Keep _active_master / _active_peers as the canonical readers, fix Postgres to stay in sync with Redis. Rejected. This is the inverse direction: it preserves the Postgres-first read path and adds dual-write complexity. Every write site must now succeed against both stores, with rollback semantics on partial failure. Higher complexity, more failure modes, and still doesn’t fix the core abstraction leak — multiple services would still know Redis exists.
Keep direct SessionStore imports across services, just make sure they all stay in sync. Rejected. Distributed consistency through convention always loses to consistency through abstraction. Five services importing the same Redis client is five places to forget a TTL, mishandle a key prefix, or fall behind a schema migration. SM as the sole Redis owner makes the contract enforceable by the type system (importing SessionStore outside session_manager/ becomes a lint violation).

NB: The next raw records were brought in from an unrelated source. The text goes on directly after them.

/-- The package. core is the core in focus, coreId its id; others holds every other core that is not as reset left it.
COREID's logical numbers, CORECOUNT and TOPOEV, which every core reads alike (R355), stand once: logmap lists the
numbers that differ from those of boot. bootAt, maps, started: boot up to its step 3, what discovery collected, the
supervisors that run; booted: step 4 is done (R357). Of the memory modules, poison lists the halves written as poison,
badWords such blocks of metadata and tags, symErrs the symbols in error, rawLines the lines that a direct write of one
half left raw though their bytes fit a shorter form (R363, R366). -/
structure State where
  core      : Core
  coreId    : CoreId
  others    : Table Core
  dies      : Vector Die 3
  bars      : Table Barrier
  reds      : Table PodRed
  dram      : Memory
  poison    : List Nat
  symErrs   : List (Codeword × List (BitVec 7))
  badWords  : List Codeword
  rawLines  : List Nat
  erasures  : Table Erasure
  ftags     : Table (BitVec 26)
  net       : List Packet
  downLinks : List Nat
  retries   : Table Nat
  rings     : Table Ring
  records   : List SupRec
  responses : List Response
  podOut    : List PodOut
  power     : Power
  bootAt    : BootStage
  maps      : List DieMap
  started   : List CoreId
  booted    : Bool
  podcfg    : BitVec 10
  podDrop   : BitVec 32
  creds     : Table (Option Credential)
  stopped   : Bool
  logmap    : Table (Option (BitVec 12))
  count     : BitVec 16
  topoev    : BitVec 32
  eids      : Nat
  free      : Nat
  now       : Nat
  agenda    : List Agendum
  deriving DecidableEq, Repr

/-- An unbound head (R206). -/
def Head.unbound : Head :=
  { bank := 0, pos := 0, step := 0, bnd := false, disp := false, busy := false, rcnt := 0, err := false }

/-- The seed of a context's LFSR (R76). -/
def lfsrSeed (core : CoreId) (c : CtxNo) : BitVec 32 :=
  0x5A7C0001 ^^^ (core.setWidth 32 <<< 4) ^^^ (c.setWidth 32 <<< 2)

/-- A context at package reset (R172; log entry 2). -/
def Ctx.reset (core : CoreId) (c : CtxNo) : Ctx :=
  { g := Vector.replicate 32 0, gc := Vector.replicate 32 63
    v := Vector.replicate 32 0, vc := Vector.replicate 32 (Vector.replicate 32 63)
    d := Vector.replicate 4 0, held := 0, h := Vector.replicate 4 Head.unbound, pc := 0
    sigthr := 0, sigmode := { mode := 0, sticky := false, inh := false }
    sigvec := 0, sigpc := 0, sigop := 0, frm := 0, rep := 0, body := [], caught := [], replaying := false
    tagbase := 0, scale5 := 0, scale6 := 0, gen := 0, stackbase := 0, stacklimit := 0
    actSeq := 0, lfsr := lfsrSeed core c, latch := false, hoop := [], chunks := []
    committed := false, sinceCommit := 0, phase := .free, stall := none, asleep := false
    pending := none, frefWait := none, storing := none, evicted := false, lvDue := false, task := none, trapDue := none
    wdAcc := 0, wdFrom := none }

/-- A bound register at reset (R241). -/
def Bound.reset : Bound := { lo := 0xFF800000, hi := 0x7F800000, act := 0, flag := false }

/-- A bank at reset (R203). -/
def Bank.reset : Bank :=
  { counted := 0, track := 0, holder := none, moving := none, began := 0, rewind := false, claims := []
    idle := 0, taken := 0, lastBy := none, granted := 0, spare := none, failed := false }

/-- A core at package reset. DESIGN CHOICE (log entry 63): MXGOV resets to LIMIT 0x0020 and EN 1 as R244's field map
has it, where R172's table has 0. Unsafe. -/
def Core.reset (c : CoreId) : Core :=
  { ctxs := #v[Ctx.reset c 0, Ctx.reset c 1, Ctx.reset c 2, Ctx.reset c 3], saves := Vector.replicate 4 none
    cur := 0, turn := 0, issued := 0, doomed := false, killed := false, wdbudget := 22
    framecfg := { base := 0x60, size := 0x40, pend := none }
    inboxcfg := { base := 0xA0, size := 0x20, pend := none }
    headpri := 0, inj := { bank := 0, pos := 0, ofs := 0, arm := false, fired := false }
    mxbudget := { rate := 0, cap := 0, en := false, bucket := 0 }
    mxgov := { limit := 0x0020, en := true, stalled := 0, begun := 0 }
    lb := Vector.replicate 3 0, cycles := 0, since := 0, clock := .run, clsSlow := false
    stretch := 0, corrected := 0, flips := [], mem := [], wbuf := [], istore := [], icache := []
    entries := [], inbox := [], heldBands := 0, heldAt := Vector.replicate 4 0, frames := [], park := none, posts := []
    msgId := 0, q := Vector.replicate 4 [], acc := [], tiles := [], f64tag := 0
    steps := Vector.replicate 8 0, tstall := Vector.replicate 8 0, lattice := none
    bounds := Vector.replicate 8 Bound.reset, mxq := Vector.replicate 4 [], mxrun := none
    cpq := Vector.replicate 4 [], cprun := none, cpdone := Vector.replicate 4 0
    eng := Vector.replicate 2 Head.unbound, lines := [], banks := [], spares := 0xFF
    gather := [], tlb := [], txSamp := [], rxSamp := [], refuse := [], resend := [], ends := [] }

/-- A queue at reset (R329). -/
def Queue.reset : Queue :=
  { en := false, sys := false, priv := false, level := 0, age := 0, recs := [], starve := 0, quals := 0 }

/-- A die at reset. -/
def Die.reset : Die :=
  { queues := [], last := Vector.replicate 8 0xFFFF, msgCnt := 0, launchCnt := 0, flights := []
    starts := [], incs := [], placing := none, resend := [], again := [], gangs := [], reserve := none, withheld := 0, trees := [], roots := []
    tcache := [], hot := false }

/-- A barrier at reset (R302). -/
def Barrier.reset : Barrier :=
  { en := false, shed := false, pclass := 0, exitb := false, p := false, held := false, cmask := 0
    qmask := 0, dmask := 0, pmask := 0, came := [], told := false, podCame := [], emptied := false }

/-- A pod barrier's reduction registers at reset (log entry 2). -/
def PodRed.reset : PodRed := { lt := 0, tag := 0, src := 0, res := 0, acc := none }

/-- An erasure register at reset (R365). -/
def Erasure.reset : Erasure := { marks := 0, cecnt := 0, lastpos := 0 }

/-- A trace ring at reset (R349). -/
def Ring.reset : Ring :=
  { en := false, stop := false, onlyrem := true, replay := false, lost := false, head := 0
    log := [], left := 0, since := 0 }

/-- A droop curve at reset (R382): DEV = -15 + i, FRAC = 1,024. -/
def curveReset : Vector (BitVec 32 × BitVec 11) 16 :=
  #v[(0xFFFFFFF1, 1024), (0xFFFFFFF2, 1024), (0xFFFFFFF3, 1024), (0xFFFFFFF4, 1024),
     (0xFFFFFFF5, 1024), (0xFFFFFFF6, 1024), (0xFFFFFFF7, 1024), (0xFFFFFFF8, 1024),
     (0xFFFFFFF9, 1024), (0xFFFFFFFA, 1024), (0xFFFFFFFB, 1024), (0xFFFFFFFC, 1024),
     (0xFFFFFFFD, 1024), (0xFFFFFFFE, 1024), (0xFFFFFFFF, 1024), (0, 1024)]

/-- The power controller at reset (R380, R382). -/
def Power.reset : Power :=
  { capReg := 2400, capForce := 2400, shed := 0, hwhold := 0, target := 2400, idleFloor := 360
    failsafe := false, fwfail := false, updating := false, floors := Vector.replicate 8 0
    nomv := 54000, nomf := 50000, vfloor := 42000, vcurve := curveReset, fcurve := curveReset
    headroom := 0, shares := none, regions := Vector.replicate 48 0, issued := [], marks := [], windowAt := 0, status := 0, slowing := 0, sl := Vector.replicate 8 0, shedAt := Vector.replicate 8 0
    fseq := none, lastFrame := 0, missed := 0, tickAt := 0, restoreAt := none, holdAt := none, kickAt := 0, kicked := false
    badFrames := 0 }

/-- The package right after package reset, its routers up (R357): core 0x001, logical number 0, in focus; nothing in
any memory, no task anywhere, no packet, no agenda. -/
def State.reset : State :=
  { core := Core.reset 1, coreId := 1, others := [], dies := Vector.replicate 3 Die.reset
    bars := [], reds := [], dram := [], poison := [], symErrs := [], badWords := [], rawLines := [], erasures := [], ftags := [], net := []
    downLinks := [], retries := [], rings := [], records := [], responses := [], podOut := []
    power := Power.reset, bootAt := .routers, maps := [], started := [], booted := false, podcfg := 0, podDrop := 0, creds := [], stopped := false
    logmap := [], count := BitVec.ofNat 16 (3069 - Config.fusedOff.length), topoev := 0, eids := 1
    free := 0, now := 0, agenda := [] }

end Sys2Proof.Machine
end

Hide Redis behind SM, but keep services hitting Postgres directly for “read-only audit-style queries” on runtime data. Rejected. The whole point is one source of truth on the hot path. “Read-only audit query against runtime state” is a contradiction — if the data is runtime-relevant the audit query will diverge from the runtime view, and we just spent a day debugging that exact pattern. Audit queries against historical session lifecycle (rolled out of Redis, durably stored in Postgres) are fine and remain Postgres-direct; queries about current state go through SM regardless of intent.